*What you need to do*
Copy word for word the lines from the start of the records through the line that contains "if wMat w 5 5 = 1 then", both included.

*Extracted information*
/-- Matrix unit (R181 to R184): one beat in one tile. -/
def State.matRead (s : State) (b : Beat) (t : Nat) : TileRead :=
  let w := b.word
  let m := wMode w
  let x : Seq := { params := b.params }
  let tile := s.tile t
  let clear := wMat w 3 3 == 1 && b.k == 0
  let a0 := if clear then [] else tile.acc0
  let a1 := if clear then [] else tile.acc1
  let drain := b.last && wMat w 4 4 == 1
  if m = 1 then
    let r := x.reg (cw w 47 44)
    let ps := s.pset (bits r 3 0)
    let e0 := bits r 14 8
    let q := ps.q (e0 + cw w 54 48 + b.k * cw w 55 55)
    let p0 := ps.q (e0 + wMat w 22 16)
    let p1 := ps.q (e0 + wMat w 22 16 + 1)
    let av := s.spadLimb t (b.srcs.getD 0 {})
    let bv := s.spadLimb t (b.srcs.getD 1 {})
    if wCanon w ∧ canonBad q av then { code := cNoncanonicalInput, cycle := b.cycle + 1 }
    else
      let c0 := fold (el bv (2 * wMat w 15 8)) p0
      let c1 := fold (el bv (2 * wMat w 15 8 + 1)) p1
      let n0 := (upTo 512).map (fun i => acc a0 i + fold (el av i) q * c0)
      let n1 := (upTo 512).map (fun i => acc a1 i + fold (el av i) q * c1)
      if drain then
        { rows := [{ tile := t, row := dstRow b 0, data := pack36 (n0.map (fun v => reduce v p0 (muOf p0))) },
                   { tile := t, row := dstRow b 0 + 18, data := pack36 (n1.map (fun v => reduce v p1 (muOf p1))) }]
          acc0 := some [], acc1 := some [] }
      else { acc0 := some n0, acc1 := some n1 }
  else
    let sa := b.srcs.getD 0 {}
    let sb := b.srcs.getD 1 {}
    let ab := s.rowBytes t sa.row (128 * sa.rows)
    let bb := s.rowBytes t sb.row (128 * sb.rows)
    let ea := matElem m (wMat w 15 8) ab
    let eb := matElem m (wMat w 23 16) bb
    let nv := (upTo 4096).map (fun p =>
      let r := p / 64
      let c := p % 64
      let old := acc a0 p
      if m = 2 then fromSigned 32 ((old : Int) + toSigned 8 (ea b.k r) * toSigned 8 (eb b.k c))
      else if m = 3 then
        fromSigned 32 ((old : Int) + toSigned 4 (ea (2 * b.k) r) * toSigned 4 (eb (2 * b.k) c)
          + toSigned 4 (ea (2 * b.k + 1) r) * toSigned 4 (eb (2 * b.k + 1) c))
      else if m = 4 then
        if c / 32 = b.k % 2 then fMac old (bf16 (ea (b.k / 2) r)) (bf16 (eb (b.k / 2) c)) else old
      else if m = 5 then fMac old (e4m3 (ea b.k r)) (e4m3 (eb b.k c))
      else fMac old (e5m2 (ea b.k r)) (e5m2 (eb b.k c)))
    if drain then
      if wMat w 5 5 = 1 then
        { rows := [{ tile := t, row := dstRow b 0, data := (nv.map (toBytes 4)).flatten }], acc0 := some [] }
      else { push := some nv, acc0 := some [] }
    else { acc0 := some nv }

/-- Sign-extend an element of the vector source to 32 bits (Table 7-3). -/
def extend32 (es v : Nat) : Nat := if es = 4 then v else fromSigned 32 (toSigned (8 * es) v)

/-- Results of w bits packed in lane order. -/
def packLanes (w : Nat) (l : List Nat) : List Byte := packElems w l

*Response to this task*
/-- Matrix unit (R181 to R184): one beat in one tile. -/
def State.matRead (s : State) (b : Beat) (t : Nat) : TileRead :=
  let w := b.word
  let m := wMode w
  let x : Seq := { params := b.params }
  let tile := s.tile t
  let clear := wMat w 3 3 == 1 && b.k == 0
  let a0 := if clear then [] else tile.acc0
  let a1 := if clear then [] else tile.acc1
  let drain := b.last && wMat w 4 4 == 1
  if m = 1 then
    let r := x.reg (cw w 47 44)
    let ps := s.pset (bits r 3 0)
    let e0 := bits r 14 8
    let q := ps.q (e0 + cw w 54 48 + b.k * cw w 55 55)
    let p0 := ps.q (e0 + wMat w 22 16)
    let p1 := ps.q (e0 + wMat w 22 16 + 1)
    let av := s.spadLimb t (b.srcs.getD 0 {})
    let bv := s.spadLimb t (b.srcs.getD 1 {})
    if wCanon w ∧ canonBad q av then { code := cNoncanonicalInput, cycle := b.cycle + 1 }
    else
      let c0 := fold (el bv (2 * wMat w 15 8)) p0
      let c1 := fold (el bv (2 * wMat w 15 8 + 1)) p1
      let n0 := (upTo 512).map (fun i => acc a0 i + fold (el av i) q * c0)
      let n1 := (upTo 512).map (fun i => acc a1 i + fold (el av i) q * c1)
      if drain then
        { rows := [{ tile := t, row := dstRow b 0, data := pack36 (n0.map (fun v => reduce v p0 (muOf p0))) },
                   { tile := t, row := dstRow b 0 + 18, data := pack36 (n1.map (fun v => reduce v p1 (muOf p1))) }]
          acc0 := some [], acc1 := some [] }
      else { acc0 := some n0, acc1 := some n1 }
  else
    let sa := b.srcs.getD 0 {}
    let sb := b.srcs.getD 1 {}
    let ab := s.rowBytes t sa.row (128 * sa.rows)
    let bb := s.rowBytes t sb.row (128 * sb.rows)
    let ea := matElem m (wMat w 15 8) ab
    let eb := matElem m (wMat w 23 16) bb
    let nv := (upTo 4096).map (fun p =>
      let r := p / 64
      let c := p % 64
      let old := acc a0 p
      if m = 2 then fromSigned 32 ((old : Int) + toSigned 8 (ea b.k r) * toSigned 8 (eb b.k c))
      else if m = 3 then
        fromSigned 32 ((old : Int) + toSigned 4 (ea (2 * b.k) r) * toSigned 4 (eb (2 * b.k) c)
          + toSigned 4 (ea (2 * b.k + 1) r) * toSigned 4 (eb (2 * b.k + 1) c))
      else if m = 4 then
        if c / 32 = b.k % 2 then fMac old (bf16 (ea (b.k / 2) r)) (bf16 (eb (b.k / 2) c)) else old
      else if m = 5 then fMac old (e4m3 (ea b.k r)) (e4m3 (eb b.k c))
      else fMac old (e5m2 (ea b.k r)) (e5m2 (eb b.k c)))
    if drain then
      if wMat w 5 5 = 1 then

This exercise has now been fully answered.